** What needs to be done **
Tally the lines below that contain "htime". The number is the whole answer.

** Given information **
/-- Settles O18: the mark by mode and mask, and the visit's end behind it. -/
theorem syncMarkWithAnomalyIsSteppedOrHeld : Obligations.SyncMarkWithAnomalyIsSteppedOrHeld := by
  intro words d s l stamp reference raw seq c m a ha hb hd hc hraw hm haset hbears
  subst hc hm
  obtain ⟨hclock, hmask, hpos, hsilent, hwidth⟩ := (s.lane l).noted_kept seq
  have htime : raw = ((s.lane l).noted seq).clock.rawTime stamp := by rw [hclock]; exact hraw
  have hset : ((s.lane l).noted seq).clock.markAnomalies (s.answerTaken l).ccu.stepLimit raw reference = a := by
    rw [haset, ← ClockModel.stepped_eq, hclock]
    rfl
  have hany : (((s.lane l).noted seq).clock.markAnomalies (s.answerTaken l).ccu.stepLimit raw reference).any =
      true := by
    rw [ClockModel.markAnomalies_any, hset]
    exact hbears
  refine ⟨_, ha.exec_eq hb, ?_⟩
  rw [State.takeSlot_takesMark hd, ← ClockModel.applyStep_eq, ← Lane.passSlot_marked, ← hclock, ← hmask,
    ← hpos]
  by_cases hm : s.rc.mode = .seeking
  · have hmark := State.takeMark_of_seeking (l := l) (q := s.mq.entries) (k := s.cku) htime hany hm
    obtain ⟨htakes, hentries, hcku, honly⟩ :=
      ha.leaves (State.leaves_of_eq_slotAt hmark) (hsilent.trans ha.silent) hwidth
    exact ⟨hentries, honly, fun _ => htakes, fun _ => hcku, fun h => absurd hm h, fun h => absurd hm h⟩
  · cases haction : ((s.lane l).noted seq).mask.group2 with
    | pass =>
      have hmark := State.takeMark_of_pass (l := l) (q := s.mq.entries) (k := s.cku) htime hany hm haction
      rw [hset] at hmark
      obtain ⟨k, hk, hleaves⟩ := State.leaves_of_eq_raiseFinding hmark
      obtain ⟨htakes, hentries, hcku, honly⟩ := ha.leaves hleaves (hsilent.trans ha.silent) hwidth
      exact ⟨hentries, honly, fun _ => htakes, fun h => absurd h hm, fun _ _ => hcku.symm ▸ hk,
        fun _ h => absurd h nofun⟩
    | hold =>
      have hmark := State.takeMark_of_hold (l := l) (q := s.mq.entries) (k := s.cku) htime hany hm haction
      rw [hset] at hmark
      obtain ⟨k, hk, hleaves⟩ := State.leaves_of_eq_raiseFinding hmark
      obtain ⟨htakes, hentries, hcku, honly⟩ := ha.leaves hleaves (hsilent.trans ha.silent) hwidth
      exact ⟨hentries, honly, fun h => absurd (h.resolve_left hm) nofun, fun h => absurd h hm,
        fun _ h => absurd h nofun, fun _ _ => ⟨htakes, hcku.symm ▸ hk⟩⟩

end Sys2Proof.Machine
end

section
/-! PROOFS. An event below the seek time that joins the silent front (R51, R125, R135, R160, R161). -/

namespace Sys2Proof.Machine

/-! The front that applies one event and waits again (R161). -/

/-- A front that waits for a lane applies nothing. -/
theorem State.drainFront_of_not_ready {s : State} (h : s.frontReady = false) (n : Nat) : State.drainFront n s = s := by
  cases n with
  | zero => rfl
  | succ n => rw [State.drainFront, h, if_neg nofun]

/-- A lane still to be read, below the seek time and without a silent event, keeps the front waiting. -/
theorem State.frontReady_eq_false {s : State} {w : Fin 16} (hstate : (s.lane w).state = .ready)
    (hsilent : (s.lane w).silent = none) (hbelow : (s.lane w).clock.lastCorrected < s.rc.seekTime) :
    s.frontReady = false := by
  rw [Bool.eq_false_iff, ne_eq, State.frontReady, State.allLanes_iff]
  intro hall
  have hw := (Lane.clearOfFront_iff _ _).1 (hall w)
  simp only [Lane.LetsTheFrontApply, hstate, hsilent, ne_eq, not_true_eq_false, reduceCtorEq, false_or] at hw
  omega

/-- Where every lane lets the front apply, its lowest event is applied; when that event's lane is READY and below the
seek time, the front waits for it, and the seek goes on. -/
theorem State.settleSeek_appliesOne {s : State} {w : Fin 16} {e : SilentEvent} (hm : s.rc.mode = .seeking)
    (hc : s.afu.checkpoint = none) (hlets : ∀ m, (s.lane m).LetsTheFrontApply s.rc.seekTime)
    (hw : (s.lane w).silent = some e)
    (hmin : ∀ m g, (s.lane m).silent = some g → e.time ≤ g.time ∧ (m < w → e.time < g.time))
    (hstate : (s.lane w).state = .ready) (hbelow : (s.lane w).clock.lastCorrected < s.rc.seekTime) :
    s.settleSeek = s.applySilent w := by
  have hready : s.frontReady = true := (State.allLanes_iff _ _).2 fun m => (Lane.clearOfFront_iff _ _).2 (hlets m)
  have hlane : (s.applySilent w).lane w = { s.lane w with silent := none } := by
    rw [State.lane_applySilent, if_pos rfl]
  have hrc : (s.applySilent w).rc = s.rc := by rw [State.applySilent_eq hw]
  have hwaits : (s.applySilent w).frontReady = false :=
    State.frontReady_eq_false (by rw [hlane]; exact hstate) (by rw [hlane]) (by rw [hlane, hrc]; exact hbelow)
  have hread : (s.applySilent w).anyReading = true :=
    (State.anyReading_iff _).2 ⟨w, .inl (by rw [hlane]; exact hstate)⟩
  have hdrain : State.drainFront 16 s = s.applySilent w := by
    rw [State.drainFront, if_pos hready, State.lowestSilent_eq hw hmin]
    exact State.drainFront_of_not_ready hwaits 15
  have hreplays : s.replaysSilently = true := by simp [State.replaysSilently, hm, hc]
  rw [State.settleSeek, if_pos hreplays, hdrain, State.finishReplay, hread]
  simp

** Exercise answer **
4